For once I thought I found a good use for sscanf() but after reading about how it handles integers, it appears not. Having a string that should look like this: 123,456,678 I thought I could safely and concisely parse it with this code:

unsigned int x[3];
if( sscanf( s, "%u,%u,%u", x+0, x+1, x+2 ) == 3 )
    …

If conversion fails I'm not really interested in knowing why, nor am I worried about getting incorrect data. If there's something other than numbers in there, scanf() should surely create a matching error and abort, and it knows I'm looking for an unsigned integer, so anything negative should also be a matching error? Nope.

I got suspicious when I read about the conversion specifier %u: Matches an optionally signed decimal integer. Why would this not be a matching error? What happens if it is signed?

Quoting from ISO/IEC 9899:201x 7.21.6.2 ¶ 10, The fscanf function (emphasis mine):

Except in the case of a % specifier, the input item (or, in the case of a %n directive, the count of input characters) is converted to a type appropriate to the conversion specifier. If the input item is not a matching sequence, the execution of the directive fails: this condition is a matching failure. Unless assignment suppression was indicated by a *, the result of the conversion is placed in the object pointed to by the first argument following the format argument that has not already received a conversion result. If this object does not have an appropriate type, or if the result of the conversion cannot be represented in the object, the behavior is undefined.

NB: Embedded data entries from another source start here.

-- ==== Sys2Proof/Machine/PairOps.lean ====
section
/-! DEFINITION. The pair: joining, leaving, attribution, takeover and switching back (R290 to R315), as far as no admission request
is judged. -/

namespace Sys2Proof.Machine

/-! ## Joining (R293 to R295) -/

/-- The slot record of the running image. -/
def State.runSlot (s : State) : Slot := if s.prot.runB then s.prot.slotB else s.prot.slotA

/-- What this device brings to the checks of a JOIN (R290, R295). -/
def State.joinFacts (s : State) : JoinFacts :=
  let d := TimeUnit.dom s.time s.time.domain
  { sideB := s.board.sideB, stepping := 0xA1, firmware := s.runSlot.hash, model := s.glb.modelVersion,
    locked := s.time.servo == .locked, domainNumber := bits (s.reg (Reg.ptpDomCfg s.time.domain.val)) 15 8, gm := d.gm }

/-- The partner is a W128 by its IDENT (R169, R295). -/
def State.partnerW128 (s : State) : Bool :=
  match s.pairLane.bind (fun l => (s.lane l).ident) with
  | some i => i.kind == 2
  | none => false

/-- A JOIN fails at a check: the event, and once per second again while the shadow is UNPAIRED (R294, R295). -/
def State.joinFail (s : State) (check : Nat) : State :=
  let s := { s with pair := { s.pair with joinCheck := check, joinAsked := false, joinEpoch := none, joined := false } }
  let s := s.emit .pairJoinFail 0 [check]
  if s.pair.state = .unpaired ∧ s.pair.shadow then
    { s with pair := { s.pair with retryAt := some (s.now + 1000000000) } }
  else s

/-- The lowest check of 1 to 4 that fails, under the partner's facts (R295). -/
def State.joinCheckOf (s : State) (f : JoinFacts) : Option Nat :=
  let o := s.joinFacts
  if !(s.pairUp && s.partnerW128 && o.sideB != f.sideB) then some 1
  else if !(o.stepping == f.stepping && o.firmware == f.firmware && o.model == f.model) then some 2
  else if !(o.locked && f.locked && o.domainNumber == f.domainNumber && o.gm == f.gm) then some 3
  else if s.pair.skewMax * 1000 < s.pair.skew.natAbs then some 4
  else none

/-- This device and, by its latest health report, its partner are in PROVING (R453). -/
def State.bothProving (s : State) : Bool :=
  s.mode.mode == .proving && match s.pair.partnerHealth.getLast? with
    | some h => h.faults.getLsbD 14
    | none => false

/-- Issue JOIN (R293, R295): on a device that is not active, with PAIR_ACT_IN high, or in PROVING on side B (R453). Check 1 fails at once without a link to a
W128; otherwise the partner is asked for its facts. -/
def State.pairJoin (s : State) : State :=
  let p := s.pair
  if p.en && !p.actOut && (p.actIn || (p.shadow && s.bothProving)) && (p.state == .alone || p.state == .unpaired || p.state == .yielded) then
    let s := { s with pair := { p with retryAt := none } }
    if s.pairUp && s.partnerW128 then
      ({ s with pair := { s.pair with joinAsked := true } }).sendPair (.control (.join s.joinFacts))
    else s.joinFail 1
  else s

/-- A device that enters SHADOW from CONFIGURE issues JOIN; it waits UNPAIRED as the shadow for it to succeed (R294). -/
def State.joinAsShadow (s : State) : State := (s.pairTo .unpaired).pairJoin

/-- A pair whose devices are both in PROVING: side A is the active one, side B the shadow, which issues JOIN (R453; DESIGN CHOICE, log 225).
PAIR_ACT_OUT stays low. -/
def State.provePair (s : State) : State :=
  if s.pair.en ∧ s.pair.state = .alone ∧ s.bothProving then
    let s := { s with pair := { s.pair with shadow := s.board.sideB } }
    if s.board.sideB then s.joinAsShadow else s.pairTo .unpaired
  else s

/-- J: the reference head's first epoch at least 100 ms after the request (R295). -/
def State.joinEpochFrom (s : State) : Nat := s.headEpochFrom s.pair.refHead (s.now + 100000000)

/-- Begin a join at J: nothing is armed or joined yet. -/
def State.joinBegin (s : State) : State :=
  { s with
    pair := { s.pair with
    joinEpoch := some s.joinEpochFrom, joinAsked := false, joined := false, armed := 0, excl := s.mode.isoHead, joinedSrc := [],
    joinCheck := 0, ownBlocks := [], partnerBlocks := [], heads := [] } }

It appears to read as if scanf() treats every integer-looking conversion specifier the same, reads the input as some kind of signed integer of unspecified size, and then writes to the output bypassing all normal conversions.

For example converting any integer (negative or positive) into an unsigned integer of smaller size is well behaved according to normal implicit conversions, but not with scanf():

unsigned int x;
x = -1;                   /* Well defined: (-1) + (UINT_MAX+1) = UINT_MAX */
sscanf( "-1", "%u", &x ); /* Undefined behavior? */

Please tell me I'm wrong and that I have missed some part of the standard. One thing that I can't really find a reference to is this part of the section quoted above: "the input item (…) is converted to a type appropriate to the conversion specifier". If the conversion specifier is %u then anything negative is of course not appropriate, nor is anything that does not fit into an unsigned integer. However, I could not find anything in the standard telling me exactly what an "appropriate type" is.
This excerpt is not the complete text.